* **GOAL OF THE EXERCISE**: Repeat the listing below in full, exactly as it stands.

* **LISTED RECORDS**:
•••••
-- ==== Sys2Proof/Machine/Ops.lean ====
section
/-! DEFINITION. The named operations every rule is written with: byte stores, the CMD latch, how a command ends
(the primitives of 00_scope R9, which take the place of exceptions: 60_exceptions R145), events, reset. -/

namespace Sys2Proof.Machine

/-! ## Byte stores -/

/-- The byte at an offset; `none` when its written shadow is 0 (10_state R32). -/
def memGet : Memory → Nat → Option Byte
  | [], _ => none
  | (a, b) :: m, k => if a = k then some b else memGet m k

/-- Write one byte; its shadow becomes 1 (10_state R32). -/
def memPut : Memory → Nat → Byte → Memory
  | [], k, v => [(k, v)]
  | (a, b) :: m, k, v =>
    if k < a then (k, v) :: (a, b) :: m
    else if k = a then (k, v) :: m
    else (a, b) :: memPut m k v

/-- Write consecutive bytes from an offset up. -/
def memPutAll (m : Memory) (off : Nat) : List Byte → Memory
  | [] => m
  | b :: bs => memPutAll (memPut m off b) (off + 1) bs

/-- Offsets strictly rising, none below `lo`, all below `size`. -/
def risingFrom (lo size : Nat) : Memory → Bool
  | [] => true
  | (a, _) :: m => decide (lo ≤ a) && decide (a < size) && risingFrom (a + 1) size m

/-- The canonical form of a store of `size` bytes. No value is what an unlisted offset reads as, so every byte
value may be listed. -/
def Memory.wf (size : Nat) (m : Memory) : Bool := risingFrom 0 size m

/-- The sizes of the stores (20_memory R41). -/
def Store.size : Store → Nat
  | .rx      => 1024
  | .tx      => 512
  | .payload => 255

/-- A store's contents. -/
def State.store (s : State) : Store → Memory
  | .rx      => s.rx
  | .tx      => s.tx
  | .payload => s.payload

/-- Write consecutive bytes of a store (MemWrite of 00_scope R9). -/
def State.write (s : State) (st : Store) (off : Nat) (bytes : List Byte) : State :=
  match st with
  | .rx      => { s with rx := memPutAll s.rx off bytes }
  | .tx      => { s with tx := memPutAll s.tx off bytes }
  | .payload => { s with payload := memPutAll s.payload off bytes }

/-- Every store is in canonical form. -/
def State.memWf (s : State) : Bool := Memory.wf 1024 s.rx && Memory.wf 512 s.tx && Memory.wf 255 s.payload

/-! ## Starting and ending a command -/

/-- A CMD write while BUSY = 0 (10_state R16): "CMD <- v; STATUS.RESULT <- 0x00; STATUS.BUSY <- 1; pending <- v". -/
def latchCommand (v : Byte) (s : State) : State := { s with cmd := v, result := .none, pending := some v }

/-- The end of a command (10_state R16): it writes STATUS.RESULT and sets STATUS.BUSY <- 0; `pending` is gone. -/
def complete (r : ResultCode) (s : State) : State := { s with result := r, pending := none }

/-- raise Discard(r), 60_exceptions R137: "STATUS.RESULT <- r; STATUS.BUSY <- 0. No other register is written". -/
def raiseDiscard (r : ResultCode) (s : State) : State := complete r s

/-- raise Error(r), 60_exceptions R138: "STATUS.RESULT <- r; STATUS.BUSY <- 0"; what the command's rule wrote before
the raise stays written. -/
def raiseError (r : ResultCode) (s : State) : State := complete r s

/-- The illegal command, 30_encoding R66: STATUS.RESULT <- 0x7F, no other register changes. -/
def illegalCommand (s : State) : State := raiseError .errIllegalCmd s

/-- Why a command's computation stops early: a discard, or a model fault (00_scope R9). -/
inductive Stop where
  | discard (r : ResultCode)
  | fault (f : Fault)
  deriving DecidableEq, Repr

/-- One check of DECODE: `if bad: raise Discard(r)` (42_decode R105). -/
def discardIf (bad : Bool) (r : ResultCode) : Except Stop Unit := if bad then .error (.discard r) else .ok ()

/-- The outcome of a command whose computation answers the state it commits. A fault ends the run with nothing
written (60_exceptions R140). -/
def commandOutcome (s : State) : Except Stop State → Host.Outcome State Fault Refusal
  | .ok t               => .next t
  | .error (.discard r) => .next (raiseDiscard r s)
  | .error (.fault f)   => .fault f

/-! ## Writes of the commands' results -/

/-- The commit of an accepting DECODE, 42_decode R116: the MSG registers and P[0..L-1]. -/
def commitMessage (m : Message) (s : State) : State :=
  { s with msgCt := m.ct, msgSrc := m.src, msgDst := m.dst, msgLen := m.len, payload := memPutAll s.payload 0 m.bytes }

/-- Record an event. -/
def emit (e : Event) (s : State) : State := { s with trace := e :: s.trace }

/-- Delivery, 42_decode R117: DELIVER_CNT <- (DELIVER_CNT + 1)[15:0], and one Deliver event. -/
def deliver (m : Message) (s : State) : State := emit (.deliver m) { s with deliverCnt := s.deliverCnt + 1 }

/-- DPT_RESULT <- v (10_state R31). -/
def setDptResult (v : BitVec 32) (s : State) : State := { s with dptResult := v }

/-! ## Reset and turns -/

/-- The reset input, 70_reset_and_hazards R151: every register takes its reset value, a latched command is dropped,
every written shadow is cleared. The build stays (R151 "IDENT and CFG are constants"); so do the model's own agenda,
trace and count of draws, which belong to the run (log entry 12). -/
def takeReset (s : State) : State :=
  { State.reset with params := s.params, agenda := s.agenda, trace := s.trace, draws := s.draws }

/-- The turns left after the first of the agenda is taken. -/
def State.withAgenda (s : State) (turns : List Turn) : State := { s with agenda := turns }

end Sys2Proof.Machine
end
•••••
* **OUTPUT OF THE EXERCISE**:
-- ==== Sys2Proof/Machine/Ops.lean ====
section
/-! DEFINITION. The named operations every rule is written with: byte stores, the CMD latch, how a command ends
(the primitives of 00_scope R9, which take the place of exceptions: 60_exceptions R145), events, reset. -/

namespace Sys2Proof.Machine

/-! ## Byte stores -/

/-- The byte at an offset; `none` when its written shadow is 0 (10_state R32). -/
def memGet : Memory → Nat → Option Byte
  | [], _ => none
  | (a, b) :: m, k => if a = k then some b else memGet m k

/-- Write one byte; its shadow becomes 1 (10_state R32). -/
def memPut : Memory → Nat → Byte → Memory
  | [], k, v => [(k, v)]
  | (a, b) :: m, k, v =>
    if k < a then (k, v) :: (a, b) :: m
    else if k = a then (k, v) :: m
    else (a, b) :: memPut m k v

/-- Write consecutive bytes from an offset up. -/
def memPutAll (m : Memory) (off : Nat) : List Byte → Memory
  | [] => m
  | b :: bs => memPutAll (memPut m off b) (off + 1) bs

/-- Offsets strictly rising, none below `lo`, all below `size`. -/
def risingFrom (lo size : Nat) : Memory → Bool
  | [] => true
  | (a, _) :: m => decide (lo ≤ a) && decide (a < size) && risingFrom (a + 1) size m

/-- The canonical form of a store of `size` bytes. No value is what an unlisted offset reads as, so every byte
value may be listed. -/
def Memory.wf (size : Nat) (m : Memory) : Bool := risingFrom 0 size m

/-- The sizes of the stores (20_memory R41). -/
def Store.size : Store → Nat
  | .rx      => 1024
  | .tx      => 512
  | .payload => 255

/-- A store's contents. -/
def State.store (s : State) : Store → Memory
  | .rx      => s.rx
  | .tx      => s.tx
  | .payload => s.payload

/-- Write consecutive bytes of a store (MemWrite of 00_scope R9). -/
def State.write (s : State) (st : Store) (off : Nat) (bytes : List Byte) : State :=
  match st with
  | .rx      => { s with rx := memPutAll s.rx off bytes }
  | .tx      => { s with tx := memPutAll s.tx off bytes }
  | .payload => { s with payload := memPutAll s.payload off bytes }

/-- Every store is in canonical form. -/
def State.memWf (s : State) : Bool := Memory.wf 1024 s.rx && Memory.wf 512 s.tx && Memory.wf 255 s.payload

/-! ## Starting and ending a command -/

/-- A CMD write while BUSY = 0 (10_state R16): "CMD <- v; STATUS.RESULT <- 0x00; STATUS.BUSY <- 1; pending <- v". -/
def latchCommand (v : Byte) (s : State) : State := { s with cmd := v, result := .none, pending := some v }

/-- The end of a command (10_state R16): it writes STATUS.RESULT and sets STATUS.BUSY <- 0; `pending` is gone. -/
def complete (r : ResultCode) (s : State) : State := { s with result := r, pending := none }

/-- raise Discard(r), 60_exceptions R137: "STATUS.RESULT <- r; STATUS.BUSY <- 0. No other register is written". -/
def raiseDiscard (r : ResultCode) (s : State) : State := complete r s

/-- raise Error(r), 60_exceptions R138: "STATUS.RESULT <- r; STATUS.BUSY <- 0"; what the command's rule wrote before
the raise stays written. -/
def raiseError (r : ResultCode) (s : State) : State := complete r s

/-- The illegal command, 30_encoding R66: STATUS.RESULT <- 0x7F, no other register changes. -/
def illegalCommand (s : State) : State := raiseError .errIllegalCmd s

/-- Why a command's computation stops early: a discard, or a model fault (00_scope R9). -/
inductive Stop where
  | discard (r : ResultCode)
  | fault (f : Fault)
  deriving DecidableEq, Repr

/-- One check of DECODE: `if bad: raise Discard(r)` (42_decode R105). -/
def discardIf (bad : Bool) (r : ResultCode) : Except Stop Unit := if bad then .error (.discard r) else .ok ()

/-- The outcome of a command whose computation answers the state it commits. A fault ends the run with nothing
written (60_exceptions R140). -/
def commandOutcome (s : State) : Except Stop State → Host.Outcome State Fault Refusal
  | .ok t               => .next t
  | .error (.discard r) => .next (raiseDiscard r s)
  | .error (.fault f)   => .fault f

/-! ## Writes of the commands' results -/

/-- The commit of an accepting DECODE, 42_decode R116: the MSG registers and P[0..L-1]. -/
def commitMessage (m : Message) (s : State) : State :=
  { s with msgCt := m.ct, msgSrc := m.src, msgDst := m.dst, msgLen := m.len, payload := memPutAll s.payload 0 m.bytes }

/-- Record an event. -/
def emit (e : Event) (s : State) : State := { s with trace := e :: s.trace }

/-- Delivery, 42_decode R117: DELIVER_CNT <- (DELIVER_CNT + 1)[15:0], and one Deliver event. -/
def deliver (m : Message) (s : State) : State := emit (.deliver m) { s with deliverCnt := s.deliverCnt + 1 }

/-- DPT_RESULT <- v (10_state R31). -/
def setDptResult (v : BitVec 32) (s : State) : State := { s with dptResult := v }

/-! ## Reset and turns -/

/-- The reset input, 70_reset_and_hazards R151: every register takes its reset value, a latched command is dropped,
every written shadow is cleared. The build stays (R151 "IDENT and CFG are constants"); so do the model's own agenda,
trace and count of draws, which belong to the run (log entry 12). -/
def takeReset (s : State) : State :=
  { State.reset with params := s.params, agenda := s.agenda, trace := s.trace, draws := s.draws }

/-- The turns left after the first of the agenda is taken. -/
def State.withAgenda (s : State) (turns : List Turn) : State := { s with agenda := turns }

end Sys2Proof.Machine
end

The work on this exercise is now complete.